Top of MATERIAL SHOWN
-- ==== Sys2Proof/Machine/Stages.lean ====
section
/-! DEFINITION. The stage kinds of veins (R460 to R475): what one stage makes of one input unit. -/
namespace Sys2Proof.Machine

/-! ### Parameters (R461) -/

def StageRec.le (s : StageRec) (o n : Nat) : Nat := getLe s.param o n
def kUnseal : Nat := 1
def kSeal : Nat := 2
def kDequantize : Nat := 3
def kQuantize : Nat := 4
def kConvert : Nat := 5
def kReduce : Nat := 6
def kMatmul : Nat := 7
def kAttention : Nat := 8
def kScatter : Nat := 9
def kGather : Nat := 10
def kPack : Nat := 11
def kUnpack : Nat := 12

/-- Bytes of `n` elements of a plain format. -/
def elemBytes (f n : Nat) : Nat := n * fmtWidth f / 8

/-- Bytes of a stage's input unit (R460). -/
def unitIn (s : StageRec) : Nat :=
  match s.kind with
  | 1 => s.le 4 4 + 32
  | 2 => s.le 4 4
  | 3 => rowBytes (s.le 0 1) (s.le 4 4)
  | 4 => elemBytes (s.le 0 1) (s.le 4 4)
  | 5 => elemBytes (s.le 0 1) (s.le 8 4)
  | 6 => elemBytes (s.le 0 1) (s.le 4 4)
  | 7 => rowBytes (s.le 0 1) (s.le 4 4)
  | 8 => 64
  | 9 => 8 + s.le 8 4
  | 10 => 4
  | _ => s.le 0 4

/-- Bytes of a stage's output unit (R460). -/
def unitOut (s : StageRec) : Nat :=
  match s.kind with
  | 1 => s.le 4 4
  | 2 => s.le 4 4 + 32
  | 3 => elemBytes (s.le 1 1) (s.le 4 4)
  | 4 => rowBytes (s.le 1 1) (s.le 4 4)
  | 5 => elemBytes (s.le 1 1) (s.le 8 4)
  | 6 => elemBytes (s.le 1 1) (s.le 4 4)
  | 7 => elemBytes (s.le 2 1) (s.le 8 4)
  | 8 => 4 * s.le 2 2 + 8
  | 9 => 0
  | 10 => s.le 8 4
  | _ => s.le 4 4

/-! ### Results -/

/-- Vein error codes (R475). -/
def veDstFull : Nat := 1
def veTagFail : Nat := 2
def veKey : Nat := 3
def veKeyExhausted : Nat := 4
def veIndex : Nat := 5
def veDescriptor : Nat := 6
def veTranslation : Nat := 7
def veParity : Nat := 8

/-- What a stage makes of a unit: its output units, an error code or 0, and the flags of R478. -/
structure StageOut where
  units : List (List Byte) := []
  err : Nat := 0
  /-- The status of a failed access, when it is not that of the error code (R189, R194). -/
  status : Nat := 0
  sat : Bool := false
  nan : Bool := false
  inf : Bool := false
  deriving DecidableEq, Repr

/-- A stage's access faults and waits (R201), needs a remote leaf's page (R194), waits for one that is under way, or the
stage has its result. -/
inductive StageRes where
  | wait (va : Nat) (k : Cause) (write : Bool)
  | remote (l : Leaf) (va : Nat) (len : Nat) (data : Option (List Byte))
  | pending
  | done (o : StageOut)
  deriving DecidableEq, Repr

/-- A failing unit: zeros of the normal output length. -/
def stageFail (s : StageRec) (err : Nat) : StageRes := .done { units := [List.replicate (unitOut s) 0], err := err }

/-- Rounded elements as an output. -/
def roundedOut (f : Nat) (rs : List Rounded) (tail : List Byte := []) : StageOut :=
  { units := [packElems (fmtWidth f) (rs.map (·.code)) ++ tail], sat := rs.any (·.sat), nan := rs.any (·.nan), inf := rs.any (·.inf) }

/-! ### Accesses of a vein (R189, R194, R201) -/

/-- How an access of a vein stands. -/
inductive Dma where
  | ok (bs : List Byte)
  | wait (va : Nat) (k : Cause)
  | remote (l : Leaf) (va len : Nat) (data : Option (List Byte))
  | pending
  | fail (status : Nat)
  deriving DecidableEq, Repr

/-- What a page of a remote leaf is known to hold, or what became of a write to it. -/
def remoteOf (d : Plane) (v slot va : Nat) : Option RemoteAcc :=
  (d.vein v).remote.find? fun r => r.slot == slot && r.va == va

/-- The places of a vein's remote accesses beside its stages: the input and the output of a run. -/
def runInput : Nat := 12
def runOutput : Nat := 13

/-- The translation cache that an access of a vein uses: that of the tile of its stage; input and output of a run belong to
its first and its last stage. -/
def dmaCache (c : Ctl) (v slot : Nat) : Nat :=
  match c.job.veins.find? (·.vein == v) with
  | none => tileCache 0
  | some r => tileCache ((r.stages[if slot = runInput then 0 else if slot = runOutput then r.stages.length - 1 else slot]?.map (·.tile)).getD 0)

/-- Read the pieces of a range in order: local pages directly, remote ones from what their leaf's queue pair has brought. -/
def dmaPieces (c : Ctl) (v slot p : Nat) : List (Nat × Nat) → Plane → Dma × Plane
  | [], d => (.ok [], d)
  | (va, n) :: ps, d =>
    let r := translate c d (dmaCache c v slot) p va false
    match r.1 with
    | .error (.fault a k) => (.wait a k, r.2)
    | .error (.remote l) =>
      (match remoteOf r.2 v slot va with
      | none => (.remote l va n none, r.2)
      | some x => match x.ended with
        | none => (.pending, r.2)
        | some st =>
          if st ≠ stOk then (.fail st, r.2)
          else
            let rest := dmaPieces c v slot p ps r.2
            (match rest.1 with | .ok bs => .ok (x.bytes ++ bs) | y => y, rest.2))
    | .error _ => (.fail stLocalAccess, r.2)
    | .ok a =>
      let b := readLocal c r.2 (ownerFn r.2 p) a n
      match b.1 with
      | none => (.fail stLocalAccess, b.2)
      | some bs =>
        let rest := dmaPieces c v slot p ps b.2
        (match rest.1 with | .ok more => .ok (bs ++ more) | y => y, rest.2)

/-- Read `n` bytes for a vein; a range beyond the 57-bit space is LOCAL_ACCESS (R189). -/
def dmaRead (c : Ctl) (d : Plane) (v slot p va n : Nat) : Dma × Plane :=
  if 2 ^ 57 < va + n then (.fail stLocalAccess, d) else dmaPieces c v slot p (piecesOf va n) d

/-- Prepare a write for a vein: the local pieces it goes to, once every piece on a remote leaf has been written there. -/
def dmaTargets (c : Ctl) (v slot p : Nat) : List (Nat × Nat) → List Byte → Plane → Except Dma (List (Nat × List Byte)) × Plane
  | [], _, d => (.ok [], d)
  | (va, n) :: ps, bs, d =>
    let r := translate c d (dmaCache c v slot) p va true
    match r.1 with
    | .error (.fault a k) => (.error (.wait a k), r.2)
    | .error (.remote l) =>
      (match remoteOf r.2 v slot va with
      | none => (.error (.remote l va n (some (bs.take n))), r.2)
      | some x => match x.ended with
        | none => (.error .pending, r.2)
        | some st => if st ≠ stOk then (.error (.fail st), r.2) else dmaTargets c v slot p ps (bs.drop n) r.2)
    | .error _ => (.error (.fail stLocalAccess), r.2)
    | .ok a =>
      let rest := dmaTargets c v slot p ps (bs.drop n) r.2
      (rest.1.map fun l => (a, bs.take n) :: l, rest.2)

/-- Write bytes for a vein: `ok` once every byte has reached its page. -/
def dmaWrite (c : Ctl) (d : Plane) (v slot p va : Nat) (bs : List Byte) : Dma × Plane :=
  if 2 ^ 57 < va + bs.length then (.fail stLocalAccess, d)
  else
    let r := dmaTargets c v slot p (piecesOf va bs.length) bs d
    match r.1 with
    | .error e => (e, r.2)
    | .ok l => (.ok [], l.foldl (fun d x => writeLocal c d (ownerFn d p) x.1 x.2) r.2)

/-- A failed access of a stage: the error TRANSLATION, with the status of its cause (R189, R194, R204, R475). -/
def accessFail (s : StageRec) (units : Bool) (status : Nat) : StageRes :=
  .done { units := if units then [List.replicate (unitOut s) 0] else [], err := veTranslation, status := status }

/-- What a stage does with the outcome of an access: `ok` goes on, a walk that ends in WALK_ERROR fails at once (R204). -/
def dmaResult (d : Plane) (p : Nat) (write : Bool) (fail : Nat → StageRes) (x : Dma) : StageRes × Plane :=
  match x with
  | .ok _ => (.pending, d)
  | .wait va k => if k = .walkError then (fail stTranslationFault, d.raise 0x280 0x03 (some p)) else (.wait va k write, d)
  | .remote l va n data => (.remote l va n data, d)
  | .pending => (.pending, d)
  | .fail st => (fail st, d)

/-! ### Sealing records (R462) -/

/-- A key slot that a vein of a partition may use: not empty, and of the partition. -/
def slotUsable (d : Plane) (p slot : Nat) : Bool := (d.key slot).use != 0 && partOfKey d slot == some p

def stageUnseal (d : Plane) (p : Nat) (s : StageRec) (u : List Byte) : StageRes × Plane :=
  let slot := s.le 0 2
  let n := s.le 4 4
  if !slotUsable d p slot || (d.key slot).use != 2 then (stageFail s veKey, d)
  else match openKey d slot (BitVec.ofNat 64 (getLe u 0 8)) with
    | none => (stageFail s veTagFail, d)
    | some k =>
      if getLe u 8 4 ≠ n then (stageFail s veTagFail, d)
      else match gcmOpen k.key k.nonce (u.take 16) (slice u 16 n) (slice u (16 + n) 16) with
        | none => (stageFail s veTagFail, d)
        | some bs => (.done { units := [bs] }, d)

def stageSeal (c : Ctl) (d : Plane) (p : Nat) (s : StageRec) (u : List Byte) : StageRes × Plane :=
  let slot := s.le 0 2
  if !slotUsable d p slot then (stageFail s veKey, d)
  else
    let r := drawSeal c d slot
    match r.1 with
    | none => (stageFail s (if keySpent d slot then veKeyExhausted else veKey), r.2)
    | some k =>
      let head := leBytes 8 k.counter.toNat ++ leBytes 4 (s.le 4 4) ++ [0, 0, 0, 0]
      let x := gcmSeal k.key k.nonce head u
      (.done { units := [head ++ x.1 ++ x.2] }, r.2)

/-! ### Quantization and conversion (R463 to R465) -/

def stageDequantize (s : StageRec) (u : List Byte) : StageRes :=
  .done (roundedOut (s.le 1 1) ((rowVals (s.le 0 1) (s.le 4 4) u).map fun v => roundVal (s.le 1 1) v))

/-- emax of R464. -/
def emaxOf (f : Nat) : Int := if f = 3 then 4 else if f = 4 then 8 else if f = 5 then 15 else 2

/-- Values of a list in blocks of 32. -/
def blocks32 : Nat → List Val → List (List Val)
  | 0, _ => []
  | fuel + 1, l => if l.isEmpty then [] else l.take 32 :: blocks32 fuel (l.drop 32)

/-- floor(log2) of the largest magnitude of a block; `none` when every input is zero. -/
def blockLog (vs : List Val) : Option Int :=
  vs.foldl (fun best v => match v with
    | .fin _ m e => if m = 0 then best else
        let l := (m.log2 : Int) + e
        some (match best with | some b => max b l | none => l)
    | _ => best) none

/-- One block of QUANTIZE: its scale byte and its elements, saturating at the largest finite magnitude (R464). -/
def quantBlock (f : Nat) (vs : List Val) (draw : Nat → Option Nat) (first : Nat) : Nat × List Rounded :=
  let bad := vs.any fun v => match v with | .fin _ _ _ => false | _ => true
  if bad then (255, vs.map fun _ => { code := 0, nan := true })
  else
    let x : Int := match blockLog vs with
      | none => 0
      | some l => max (-127) (min 127 (l - emaxOf f)) + 127
    let r := vs.zipIdx.map fun y => roundVal f (y.1.scale (127 - x)) (draw (first + y.2))
    let clip (z : Rounded) : Rounded :=
      if z.inf then { code := (if nbit z.code ((fmtShape f).1 + (fmtShape f).2.2) then 2 ^ ((fmtShape f).1 + (fmtShape f).2.2) else 0) + fmtMaxCode f, sat := true }
      else z
    (x.toNat, r.map clip)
Bottom of MATERIAL SHOWN
EXERCISE INSTRUCTIONS =
Nothing past the line containing "0 1) (s.le 8 4)" should be restated; transcribe the material exactly from its first line through that line.

ANSWER AREA =
-- ==== Sys2Proof/Machine/Stages.lean ====
section
/-! DEFINITION. The stage kinds of veins (R460 to R475): what one stage makes of one input unit. -/
namespace Sys2Proof.Machine

/-! ### Parameters (R461) -/

def StageRec.le (s : StageRec) (o n : Nat) : Nat := getLe s.param o n
def kUnseal : Nat := 1
def kSeal : Nat := 2
def kDequantize : Nat := 3
def kQuantize : Nat := 4
def kConvert : Nat := 5
def kReduce : Nat := 6
def kMatmul : Nat := 7
def kAttention : Nat := 8
def kScatter : Nat := 9
def kGather : Nat := 10
def kPack : Nat := 11
def kUnpack : Nat := 12

/-- Bytes of `n` elements of a plain format. -/
def elemBytes (f n : Nat) : Nat := n * fmtWidth f / 8

/-- Bytes of a stage's input unit (R460). -/
def unitIn (s : StageRec) : Nat :=
  match s.kind with
  | 1 => s.le 4 4 + 32
  | 2 => s.le 4 4
  | 3 => rowBytes (s.le 0 1) (s.le 4 4)
  | 4 => elemBytes (s.le 0 1) (s.le 4 4)
  | 5 => elemBytes (s.le 0 1) (s.le 8 4)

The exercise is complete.